Collected data entries:

/-- R326: once the rank's bytes reach TOTAL the next rank is due, and its staged chunks are added in
order of increasing offset; repeated until a rank is incomplete. -/
def advanceRank (c : Fin 96) (p : Fin 12) (g total : Nat) : Nat → State → State
  | 0, s => s
  | n + 1, s =>
    let t := (s.core c).tally g
    if t.curBytes < total then s
    else
      let s := nextRankOf s c g
      let xc := (s.part p).xc
      let mine := fun (h : Chunk) => decide (h.core = c.val ∧ h.group = g ∧ h.rank = t.nextRank + 1)
      let due := sortStable (fun (a b : Chunk) => decide (a.addr < b.addr)) (xc.staged.filter mine)
      match due.head? with
      | none => s
      | some h0 =>
        let s := due.foldl (fun s h =>
          let sa := xc.stageBase.toNat + 1024 * h.slot
          addChunk s c g h.addr (s.bytes sa h.bytes) (fun i => s.poisoned (sa + i) 1)) s
        let s := modXc s p (fun x => { x with staged := x.staged.filter (fun h => !mine h) })
        advanceRank c p g h0.total n s

/-- R327: the staging lies in one entry of the partition with RD and WR. -/
def stageOk (s : State) (p : Fin 12) : Bool :=
  let x := (s.part p).xc
  s.ms.platA.toList.any (fun e => e.covers x.stageBase.toNat (1024 * x.slots.toNat) &&
    decide (e.part.toNat = p.val) && e.rd && e.wr)

/-- What becomes of a landing. -/
inductive Land where
  /-- landed, or discarded as a duplicate or by XI: a tracked message is acknowledged (R296, log 24) -/
  | landed (s : State)
  | refused (s : State) (reason : Nat)
  deriving Repr

/-- Lands a reduction chunk (R326, R327). -/
def landReduction (s : State) (c : Fin 96) (p : Fin 12) (m : Msg) : Land :=
  let g := m.group.toNat
  let t := (s.core c).tally g
  let limit := match xiOf (s.core c) g with | some (_, x) => if x.kind = 2 then some x.need else none | none => none
  let r := m.rank.toNat
  let total := m.op 0 32
  if (match limit with | some n => decide (n ≤ r) | none => false) then
    .landed (exchDrop (modXc s p (fun x => { x with rankDrop := satAdd x.rankDrop 1 })) p m 2)
  else if r < t.nextRank then .landed (modXc s p (fun x => { x with dupDrop := satAdd x.dupDrop 1 }))
  else if r = t.nextRank then
    let s := modTally s c g (fun t => { t with since := some s.ts })
    let s := addChunk s c g (landAddr c m m.addr.toNat) m.data (fun i => bit m.poison.toNat (i / 32))
    .landed (advanceRank c p g total ((s.part p).xc.staged.length + 1) s)
  else
    let x := (s.part p).xc
    match (List.range x.slots.toNat).find? (fun i => x.staged.all (fun h => decide (h.slot ≠ i))) with
    | some i =>
      if stageOk s p then
        let s := modTally s c g (fun t => { t with since := some s.ts })
        let s := landBytes s (x.stageBase.toNat + 1024 * i) (padTo m.data 1024) 0 m.poison.toNat
        .landed (modXc s p (fun x => { x with
          staged := x.staged ++ [⟨i, m.srcDev, m.srcCore, m.msgId, c.val, g, m.parity, r,
            landAddr c m m.addr.toNat, total, m.data.length⟩] }))
      else .refused (modXc s p (fun x => { x with stageRefuse := satAdd x.stageRefuse 1 })) rSTORE
    | none => .refused (modXc s p (fun x => { x with stageRefuse := satAdd x.stageRefuse 1 })) rSTORE

/-- R319, R323: a landing restarts the gap timer and brings its poison. -/
def Tally.landing (t : Tally) (ts : DWord) (m : Msg) : Tally :=
  { t with since := some ts, poison := t.poison || decide (m.poison ≠ 0) }

/-- Lands a row piece or an end marker (R333). -/
def landTokens (s : State) (c : Fin 96) (m : Msg) : State :=
  let g := m.group.toNat
  let data := field m.addr.toNat 0 16 * 64
  let sc := field m.addr.toNat 16 16 * 64
  let ret := field m.addr.toNat 32 16 * 64
  let hb := m.op 73 9
  if m.op 82 1 = 1 then
    let cap := m.op 32 16
    let lo := m.op 16 16 * cap + m.op 0 16
    let n := cap - m.op 0 16
    let s := s.write (dataAddr c (data + lo * 32 * hb)) (List.replicate (n * 32 * hb) 0) false
    let s := s.write (dataAddr c (sc + lo * hb)) (List.replicate (n * hb) 0) false
    let rec0 : List Byte := List.replicate 13 0 ++ [3, 0, 0]
    let s := s.write (dataAddr c (ret + 16 * lo)) ((List.replicate n rec0).flatten) false
    modTally s c g (fun t => { t.landing s.ts m with
      ends := t.ends + 1, announced := t.announced + m.op 0 16 * ceilDiv hb 31 })
  else
    let j := m.op 16 16
    let pc := m.op 68 5
    let nb := m.data.length / 33
    let s := landBytes s (dataAddr c (sc + j * hb + pc * 31)) (m.data.take nb) 0 m.poison.toNat
    let s := landBytes s (dataAddr c (data + j * 32 * hb + pc * 992)) (m.data.drop nb) nb m.poison.toNat
    let s := if pc = 0 then
        s.write (dataAddr c (ret + 16 * j)) (leBytes 4 (m.op 0 16) ++ leBytes 2 m.srcDev.toNat ++
          leBytes 1 m.srcCore.toNat ++ [0] ++ leBytes 4 (m.op 32 32) ++ leBytes 1 (m.op 64 4) ++ [2, 0, 0]) false
      else s
    modTally s c g (fun t => { t.landing s.ts m with landed := t.landed + 1 })

/-- The KIND of tally a message counts in (R319). -/
def tallyKind (m : Msg) : Nat := if m.kind = 0x02 then 2 else if m.kind = 0x04 then 3 else 1

/-- The record of a landing or of a discarded duplicate at the landing core (R579). -/
def recvRecord (s : State) (c : Fin 96) (m : Msg) (dup : Bool) : State :=
  fbPut s c 0x6 4 (leBytes 4 m.msgId.toNat ++ leBytes 2 m.srcDev.toNat ++ leBytes 1 m.srcCore.toNat ++
    leBytes 1 (m.vc.toNat + 4 * b2n dup))

/-- XI lands a message that the router has admitted (R314, R320, R321, R326, R333). -/
def xiLand (s : State) (p : Fin 12) (m : Msg) : Land :=
  match coreOf? m.dstCore.toNat with
  | none => if m.rsig then .refused s rABSENT else .landed (landBytes s (landAddr 0 m m.addr.toNat) m.data 0 m.poison.toNat)
  | some c =>
    if !m.rsig then .landed (recvRecord (landBytes s (landAddr c m m.addr.toNat) m.data 0 m.poison.toNat) c m false)
    else
      let g := m.group.toNat
      let t := (s.core c).tally g
      if t.kind ≠ 0 ∧ (t.kind ≠ tallyKind m ∨ t.parity ≠ m.parity) then
        .landed (exchDrop (modXc s p (fun x => { x with mixedDrop := satAdd x.mixedDrop 1 })) p m 1)
      else
        let s1 := modTally s c g (fun t => { t with kind := tallyKind m, parity := m.parity })
        let l := if m.kind = 0x02 then landReduction s1 c p m
          else if m.kind = 0x04 then .landed (landTokens s1 c m)
          else .landed (modTally (landBytes s1 (landAddr c m m.addr.toNat) m.data 0 m.poison.toNat) c g
            (fun t => { t.landing s.ts m with count := t.count + m.data.length }))
        match l with
        | .landed s => .landed (recvRecord s c m false)
        | .refused s r => .refused (s.modCore c (fun k => k.setTally g t)) r

/-! ### Duplicates and order at the target router -/

/-- R322: the verdict of the duplicate window, which holds the 1,024 MSG_IDs below the highest: 0 new, 1 duplicate, 2 no
window to be had; with the state that holds the window. -/
def dupCheck (s : State) (m : Msg) : Nat × State :=
  let f := s.fab
  let mine := fun (w : DupWin) => decide (w.dev = m.srcDev ∧ w.core = m.srcCore)
  match f.dups.find? mine with
  | some w =>
    let d := (w.highest - m.msgId).toNat
    let dup := decide (d < 2 ^ 31) && (decide (1024 < d) || w.marks.contains m.msgId.toNat)
    (b2n dup, s.modFab (fun f => { f with dups := f.dups.map (fun w => if mine w then { w with since := s.ts } else w) }))
  | none =>
    let fresh : DupWin := ⟨m.srcDev, m.srcCore, m.msgId - 1, [], s.ts⟩
    if f.dups.length < 1024 then (0, s.modFab (fun f => { f with dups := f.dups ++ [fresh] }))
    else match f.dups.find? (fun w => decide (f.gapUs * usTicks ≤ s.since w.since)) with
      | none => (2, s)
      | some old => (0, s.modFab (fun f => { f with dups := (f.dups.filter (fun w => decide (w ≠ old))) ++ [fresh] }))

/-- R322: marks a landed MSG_ID, of a tracked message or not, where its sender has a window. -/
def dupMark (s : State) (m : Msg) : State :=
  s.modFab (fun f => { f with
    dups := f.dups.map (fun w =>
    if w.dev = m.srcDev ∧ w.core = m.srcCore then
      let d := (m.msgId - w.highest).toNat
      let hi := if 0 < d ∧ d < 2 ^ 31 then m.msgId else w.highest
      { w with
        highest := hi
        marks := (w.marks ++ [m.msgId.toNat]).filter (fun x => decide ((hi - BitVec.ofNat 32 x).toNat ≤ 1024)) }
    else w) })

/-- Sequence key of a message (R262). -/
def seqKey (m : Msg) : SeqKey := ⟨m.srcDev, m.srcCore, m.dstCore, m.vc⟩

/-- Lands an admitted message, answers it, and says whether it landed. -/
def acceptMsg (s : State) (p : Fin 12) (m : Msg) : State × Bool :=
  match xiLand s p m with
  | .landed s => (ack (dupMark s m) m, true)
  | .refused s r => (refuse s m r, false)

/-- ATTEMPT of a parity (R265). -/
def Xc.attempt (x : Xc) (parity : Bool) : BitVec 4 := if parity then x.attempt1 else x.attempt0

/-- R265: a message of another attempt is discarded and counted. -/
def staleMsg (s : State) (p : Fin 12) (m : Msg) : Bool := decide ((s.part p).xc.attempt m.parity ≠ m.attempt)

/-- R265: the count of the discarded message. -/
def dropStale (s : State) (p : Fin 12) : State := modXc s p (fun x => { x with staleDrop := satAdd x.staleDrop 1 })

/-- The sequence number due next. -/
def dueSeq (s : State) (k : SeqKey) : BitVec 16 := (aget s.fab.nextSeq k).getD 0

/-- Advances a sequence by one. -/
def stepSeq (s : State) (k : SeqKey) : State :=
  let e := dueSeq s k
  s.modFab (fun f => { f with nextSeq := aset f.nextSeq k (e + 1) })
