/-- One flit of an accepted codeword (R276): a data flit of the message being received, or by its FTYPE; idle flits and those
of the reserved FTYPE have no effect (log 101). -/
def takeFlit (n : Fin 8) (s : State) (flit : List Byte) : State :=
  let p := portOf s n
  if p.rxLeft ≠ 0 then
    let s := modPort s n (fun p => { p with
      rxLeft := p.rxLeft - 1, rxHead := if p.rxLeft = 1 then [] else p.rxHead ++ flit })
    if p.rxLeft = 1 then takeMsg s n (p.rxHead ++ flit) else s
  else
    let ty := natAt flit 0 1 % 4
    if ty = 1 then
      takeControl s n (BitVec.ofNat 6 (natAt flit 1 1))
        (if bit (natAt flit 2 1) 0 then some (BitVec.ofNat 6 (field (natAt flit 2 1) 1 6)) else none)
        (BitVec.ofNat 8 (natAt flit 3 1)) (BitVec.ofNat 6 (natAt flit 4 1)) (BitVec.ofNat 4 (natAt flit 5 1))
        (BitVec.ofNat 16 (natAt flit 6 2)) ((List.range 12).map (fun i => BitVec.ofNat 16 (natAt flit (8 + 2 * i) 2)))
    else if ty = 2 then
      if dataFlits flit = 0 then takeMsg s n flit
      else modPort s n (fun p => { p with rxHead := flit, rxLeft := dataFlits flit })
    else s

/-- R280, R281, R311: a codeword of the partner's count has passed, good, bad or discarded: HS_AT of its handshakes comes nearer. -/
def Port.passed (p : Port) (count : BitVec 6) : Port :=
  { p with hs := p.hs.map (fun h => if h.mine then h else { h with left := min h.left (h.at_ - count - 1).toNat }) }

/-- A good codeword, in sequence (R275, R278): it is counted and acknowledged. -/
def acceptWord (s : State) (n : Fin 8) : State :=
  sendControl (modPort s n (fun p => { p with
    rxCount := p.rxCount + 1, discarding := false })) n id

/-- CODEWORD_RECEIVE (R275, R276, R279): codeword `count` of the partner's numbering, good or bad, with its flits. -/
def execCodewordReceive (n : Fin 6) (count : BitVec 6) (good corrected : Bool) (flits : List (List Byte)) (s : State) : Out :=
  let n : Fin 8 := ⟨n.val, by omega⟩
  let p := portOf s n
  .next (
    if !p.trained || p.retraining then s
    else
      let s := modPort s n (fun p => { p.passed count with
        cwBad := if good then p.cwBad else satAdd p.cwBad 1
        cwCorr := if good && corrected then satAdd p.cwCorr 1 else p.cwCorr })
      if !good then
        if p.discarding && decide (count ≠ p.rxCount) then s
        else sendNak (modPort s n (fun p => { p with discarding := true })) n
      else if count ≠ p.rxCount then s
      else flits.foldl (takeFlit n) (acceptWord s n))

/-- MESSAGE_FORWARD. -/
def execMessageForward (i : Nat) (s : State) : Out := .next (forward s i)

/-- NO_ROUTE_HOLD (R293): once a message has been blocked for NO_ROUTE_HOLD and its route is still blocked, it is dropped and
refused. -/
def execNoRouteHold (i : Nat) (s : State) : Out :=
  .next (match s.fab.waiting[i]? with
    | none => s
    | some w =>
      let due := match w.blocked with | some t => decide (s.fab.holdUs * usTicks ≤ s.since t) | none => false
      if due && (routeOf s w).isBlocked then refuseWay (leave s i w) w.msg rROUTE else s)

/-- MCAST_MESSAGE (R294): a multicast copy arrives by a torus port. -/
def execMcastMessage (port : Fin 6) (m : Msg) (s : State) : Out :=
  .next (if m.kind = 0x03 ∧ m.mcast = true ∧ s.fab.idValid = true ∧ (portOf s ⟨port.val, by omega⟩).state = 1 then
    mcastArrive s port.val (classOf m) m else s)

/-! ### Uplinks -/

/-- R557: the messages of an encrypted frame, where every check passes, with the window that follows. -/
def openFrame (s : State) (payload : List Byte) : Option (List Msg × State) :=
  let head := payload.take 8
  let sc := (payload.drop 8).take 8
  let k : Fin 32 := ⟨field (natAt sc 0 1) 0 5, Nat.mod_lt _ (by decide)⟩
  let slot := vget s.sec.slots k
  let n := natAt sc 2 6
  let dev := BitVec.ofNat 16 (natAt head 4 2)
  if s.sec.error || !slot.used || slot.ktype ≠ 2 then none
  else match Config.gcmOpen slot.key sc head (payload.drop 16) with
  | none => none
  | some body =>
    let ms := msgsOfBytes (min (natAt head 2 2) 8) body
    let mine := fun (w : RxWin) => decide (w.dev = dev ∧ w.slot = k.val)
    let w := (s.sec.rxWins.find? mine).getD ⟨dev, k.val, 0, []⟩
    let old := decide (n + 1024 ≤ w.highest) || w.marks.contains n
    if ms.any (fun m => decide (m.job ≠ slot.job)) || old then none
    else
      let hi := max w.highest n
      let w' : RxWin := { w with highest := hi, marks := (w.marks ++ [n]).filter (fun x => decide (hi < x + 1024)) }
      some (ms, { s with sec := { s.sec with rxWins := s.sec.rxWins.filter (fun w => !mine w) ++ [w'] } })

/-- R304: the messages of a frame are of one VC. -/
def oneVc (ms : List Msg) : Bool := ms.all (fun m => decide (some m.vc = ms.head?.map (fun x => x.vc)))

/-- R304, R557: what a frame carries from its transport header on. -/
def takeFrame (s : State) (n : Fin 8) (payload : List Byte) : State :=
  let count := natAt payload 2 2
  if natAt payload 0 1 ≠ 1 ∨ count = 0 ∨ 8 < count ∨ natAt payload 6 2 ≠ s.fab.devId.toNat then s
  else if bit (natAt payload 1 1) 0 then
    match openFrame s payload with
    | none => s
    | some (ms, t) => if oneVc ms then pfcCheck (ms.foldl (takeIn n.val) t) n else s
  else
    let ms := msgsOfBytes count (payload.drop 8)
    if !oneVc ms || ms.any (fun m => m.vc ≠ 1 && (uplinkSlot s m.job).isSome) then s
    else pfcCheck (ms.foldl (takeIn n.val) s) n

/-- ETHERNET_FRAME_RECEIVE (R302, R304, R312, R557): the messages of a frame; with a bad codeword of its Ethernet FEC the frame is
lost. -/
def execEthernetFrameReceive (u : Fin 2) (payload : FrameIn) (s : State) : Out :=
  let n : Fin 8 := ⟨u.val + 6, by omega⟩
  .next (
    if (portOf s n).state ≠ 1 then s
    else
      let s := modPort s n (fun p => { p with cwCorr := satAdd p.cwCorr payload.corrected, cwBad := satAdd p.cwBad payload.bad })
      if payload.bad ≠ 0 ∨ s.fab.idValid = false then s
      else match openEther s.fab u.val payload.frame with
        | some p => takeFrame s n p
        | none => s)

/-- PFC_FRAME (R307): a priority paused or resumed. -/
def execPfcFrame (u : Fin 2) (prio : BitVec 3) (xoff : Bool) (s : State) : Out :=
  let mask : BitVec 8 := BitVec.ofNat 8 (2 ^ prio.toNat)
  .next (modPort s ⟨u.val + 6, by omega⟩ (fun p => { p with
    paused := if xoff then p.paused ||| mask else p.paused &&& ~~~ mask }))

/-- PAUSE_FRAME (R302): ignored and counted. -/
def execPauseFrame (u : Fin 2) (s : State) : Out :=
  .next (modPort s ⟨u.val + 6, by omega⟩ (fun p => { p with pauses := satAdd p.pauses 1 }))

/-- UPLINK_DOWN (R306). -/
def execUplinkDown (u : Fin 2) (s : State) : Out :=
  let n : Fin 8 := ⟨u.val + 6, by omega⟩
  .next (if (portOf s n).state = 1 then linkDown s n else s)

end Sys2Proof.Machine
end

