/-- R266, step 4 and R364: cores start, the step is released, commit k − 1 is granted again. -/
def replayStart (s : State) (p : Fin 12) (i : Fin 2) : State :=
  let s := modSlot s p i (fun x => { x with replayPos := 0, verdict := 0, leaving := [] })
  let s := (stepCores s p).foldl startCore s
  let s := setStep s p i stOPEN
  let s := (stepCores s p).foldl (fun s c => releaseOn s p i true c) s
  evalGo s p 0 3

/-- The barrier that orders the replays of a job (R266): the context of the partition's JOB. -/
def replayBarrier (s : State) (p : Fin 12) : Option (Fin 16) := (s.part p).job.bind (barOf s)
/-- R266: no other partition takes part in the step. -/
def setAlone (s : State) (p : Fin 12) : Bool := decide (polNat s p 12 2 ≤ 1)

/-- Firmware arrives at the barrier. -/
def replayArrive (s : State) (p : Fin 12) (i : Fin 2) (b : Fin 16) : State :=
  let g := (vget s.fab.bars b).gen
  barArrive (modSlot s p i (fun x => { x with replayPos := 2, barGen := g })) b g (fun y => { y with
    arrived := true, since := s.ts })

/-- R266: step 4 begins at once where the set has one partition, and else over the barrier, for which a context is awaited
where none is set up (log 72). -/
def replayMeet (s : State) (p : Fin 12) (i : Fin 2) : State :=
  if setAlone s p then replayStart s p i
  else match replayBarrier s p with
    | some b => replayArrive s p i b
    | none => modSlot s p i (fun x => { x with replayPos := 4 })

/-- R266, step 3: counters, health slots, replay tables; then the barrier. -/
def replayPrepare (s : State) (p : Fin 12) (i : Fin 2) : State :=
  let x := slotAt s p i
  let k := x.stepId
  let numeric := bit x.verdict.toNat 0
  let base := match (s.part p).dsBase with | some b => b.toNat | none => 0
  let nr := nonrepro s p i
  let tabs := (stepCores s p).map (fun c => (c, (originsOf s p c k).take (half s p)))
  let halted := (coresOf s p).filter (fun c => isStepCore s c || x.leaving.any (fun l => l.1 == c.val) ||
    (isBuddy s c && (s.core c).stopped))
  let s := halted.foldl (fun s c => s.modCore c (fun y =>
    { clearCtrs y with num := { y.num with poisonNosig := false }, sigs := [] })) s
  let s := dsEach s p true (fun s a e => dsMend s a (numeric && (dsJudge s p base k ((a - base) / 64)).numeric) e i.val k)
  let s := tabs.foldl (fun s t => loadOrigins s p t.1 t.2 (!nr)) s
  replayMeet (if nr then addCause s p i cNONREPRO else s) p i
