/-- R358: the buddy's contribution against the suspect's. -/
def compareBuddy (s : State) (p : Fin 12) (i : Fin 2) (c b : Fin 96) : State :=
  if (s.core b).faulted then suspectFails s p i c.val
  else
    let e := s.bytes (polNat s p 66 6 + 32 * c.val) 32
    let d := fun (a : Nat) => rangeDigest s [(a, natAt e 24 4)]
    if d (natAt e 12 6) = d (natAt e 18 6) then modSuspect s p i c.val (fun u => { u with status := 2 })
    else
      let s := suspectFails s p i c.val
      if s.serv.failQuar.toNat ≤ failsNow s c + 1 ∧ mayFail s p i then
        addFailure (failStep (sendEntry s p i true) p i cSUSPECT) c 0xFFFF
      else addFailure s c 0xFFFF

/-- R356: a check that fails after the entry has gone out fails the step with a new one (log 72). -/
def lateCheck (s : State) (p : Fin 12) (i : Fin 2) : State :=
  let x := slotAt s p i
  if x.sent ∧ (x.state = stREDUCED ∨ x.state = stCHECKED) ∧ x.pos = 0 ∧ x.halted = false ∧ x.curing = false ∧
      bit x.verdict.toNat 2 then failStep (sendEntry s p i false) p i cSUSPECT
  else tryEntry s p i

/-- BUDDY_HALT (R358). -/
def execBuddyHalt (b : Fin 96) (s : State) : Out :=
  .next (match ownerOf s b with
    | none => s
    | some p =>
      if !(s.core b).stopped ∨ !fwRuns s then s
      else ([0, 1] : List (Fin 2)).foldl (fun s i =>
        match (slotAt s p i).suspects.find? (fun u => u.status == 1 && u.buddy == some b.val) with
        | some u => match coreOf? u.core with
          | some c => lateCheck (compareBuddy s p i c b) p i
          | none => s
        | none => s) s)

/-- SUSPECT_TIMEOUT (R358): the check of core `c` has not ended. -/
def execSuspectTimeout (c : Fin 96) (s : State) : Out :=
  .next (match ownerOf s c with
    | none => s
    | some p => ([0, 1] : List (Fin 2)).foldl (fun s i =>
        let x := slotAt s p i
        match x.suspects.find? (fun u => u.core == c.val && decide (u.status < 2)) with
        | some u =>
          if !fwRuns s ∨ ¬(x.state = stREDUCED ∨ x.state = stCHECKED) ∨
              s.since x.reducedAt < polNat s p 24 4 * msTicks then s
          else
            let s := match u.buddy.bind coreOf? with | some b => haltCore s b | none => s
            lateCheck (suspectFails s p i c.val) p i
        | none => s) s)

/-- CLOSE_TIMEOUT (R363). -/
def execCloseTimeout (p : Fin 12) (s : State) : Out :=
  .next (match closing? s p with
    | none => s
    | some i =>
      let x := slotAt s p i
      if fwRuns s ∧ x.sent ∧ (x.state = stREDUCED ∨ x.state = stCHECKED) ∧ x.halted = false ∧ x.pos = 0 ∧
          x.replayPos = 0 ∧ x.curing = false ∧ polNat s p 20 4 * msTicks ≤ s.since x.sentAt ∧
          (countingEntries s p i).length < polNat s p 12 2 then failStep s p i cTIMEOUT else s)

/-- UPD_DONE_SIGNAL (R353, step 2). -/
def execUpdDoneSignal (c : Fin 96) (s : State) : Out :=
  .next (match ownerOf s c, takeSig s c 1 with
    | some p, some (_, s) =>
      match ([0, 1] : List (Fin 2)).find? (fun i => decide ((slotAt s p i).pos = 2)) with
      | none => s
      | some i =>
        let s := modCl s p (fun x => { x with updDone := insRise x.updDone c.val })
        if fwRuns s ∧ (stepCores s p).all (fun d => (s.part p).cl.updDone.contains d.val) = true then afterUpdate s p i else s
    | _, _ => s)

/-- R340: a decided micro-batch count takes effect. -/
def applyMNext (s : State) (p : Fin 12) : State :=
  let x := (s.part p).xc
  match x.mNext with
  | none => s
  | some m =>
    let s := if x.slotValid then (stepCores s p).foldl (fun s c => writeCount s c x.steerSlot.toNat m.toNat) s else s
    modXc s p (fun x => { x with cur := m, mNext := none })

/-- R397: the fingerprint pass of a commit begins where one is due and a list is configured. -/
def startPass (s : State) (p : Fin 12) (k : Word) : State :=
  if passDue s p then
    s.modPart p (fun q => { q with uc := { q.uc with
      state := 1, commit := k, round := 0, due := false, cure := false, timeout := false, groups := [], blocks := []
      anyRefresh := false } })
  else s

/-- R353, step 6 and R351, R364: EVAL_DONE has come from every step core; COMMIT is signalled. -/
def commitSignal (s : State) (p : Fin 12) : State :=
  let s := if ([0, 1] : List (Fin 2)).any (fun i => decide ((slotAt s p i).pos = 4)) then applyMNext s p else s
  let s := ([0, 1] : List (Fin 2)).foldl (fun s i =>
    let x := slotAt s p i
    if x.pos = 4 then
      let s := if x.mNext ≠ 0 ∧ x.abandoned = false then modXc s p (fun y => { y with mNext := some x.mNext }) else s
      let s := modXc s p (fun y => { y with
        warmed := if x.abandoned then y.warmed else y.warmed + 1
        active := (y.mode == 1 || y.mode == 2) && !(slotAt s p (otherSlot i)).replayed })
      let s := setStep s p i stIDLE
      startPass (modSlot s p i (fun _ => .reset)) p x.stepId
    else s) s
  let s := (stepCores s p).foldl (fun s c => fwSignal s p 9 c) s
  openGate (lookAgain (modCl s p (fun c => { c with evalWait := 0, evalDone := [] })) p) p

/-- Every step core is in a list that is not empty. -/
def allIn (s : State) (p : Fin 12) (l : List Nat) : Bool := !l.isEmpty && (stepCores s p).all (fun d => l.contains d.val)

/-- Firmware takes a partition's closure as far as it goes. -/
def pollStep (s : State) (p : Fin 12) : State :=
  let s := match ([0, 1] : List (Fin 2)).find? (fun i => decide ((slotAt s p i).pos = 2)) with
    | some i => if allIn s p (s.part p).cl.updDone then afterUpdate s p i else s
    | none => s
  if (s.part p).cl.evalWait ≠ 0 ∧ allIn s p (s.part p).cl.evalDone = true then commitSignal s p else lookAgain s p

/-- MAILBOX_POLL (R266, R361, R362). -/
def execMailboxPoll (p : Fin 12) (s : State) : Out := .next (if fwRuns s then pollStep s p else s)

/-- R268, R375: closure goes on after the pause of a live update that began at `t`: checks of a step whose entry has not
gone out begin again, CLOSE_TIMEOUT has stood still. -/
def resumeClosure (t : DWord) (s : State) (p : Fin 12) : State :=
  let gone := s.ts - t
  let s := ([0, 1] : List (Fin 2)).foldl (fun s i => modSlot s p i (fun x => { x with sentAt := x.sentAt + gone })) s
  let s := match closing? s p with
    | some i =>
      let x := slotAt s p i
      if x.state = stREDUCED ∧ x.sent = false ∧ x.replayPos = 0 then
        modSlot (x.buddies.foldl haltCore s) p i (fun x => { x.recheck with checked := false, digest := none })
      else s
    | none => s
  if fwRuns s then pollStep s p else s

/-- EVAL_DONE_SIGNAL (R353, step 6). -/
def execEvalDoneSignal (c : Fin 96) (s : State) : Out :=
  .next (match ownerOf s c, takeSig s c 2 with
    | some p, some (_, s) =>
      let s := modCl s p (fun x => { x with evalDone := insRise x.evalDone c.val })
      if fwRuns s ∧ (s.part p).cl.evalWait ≠ 0 ∧
          (stepCores s p).all (fun d => (s.part p).cl.evalDone.contains d.val) = true then
        commitSignal s p
      else s
    | _, _ => s)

- **Directions for this task**: The answer is the lines above between the line holding "match f.dups.find? mine with" and the line holding "none => (2, s)", inclusive, each written out exactly, and no others.

- **Problem solution**:
  match f.dups.find? mine with
  | some w =>
    let d := (w.highest - m.msgId).toNat
    let dup := decide (d < 2 ^ 31) && (decide (1024 < d) || w.marks.contains m.msgId.toNat)
    (b2n dup, s.modFab (fun f => { f with dups := f.dups.map (fun w => if mine w then { w with since := s.ts } else w) }))
  | none =>
    let fresh : DupWin := ⟨m.srcDev, m.srcCore, m.msgId - 1, [], s.ts⟩
    if f.dups.length < 1024 then (0, s.modFab (fun f => { f with dups := f.dups ++ [fresh] }))
    else match f.dups.find? (fun w => decide (f.gapUs * usTicks ≤ s.since w.since)) with
      | none => (2, s)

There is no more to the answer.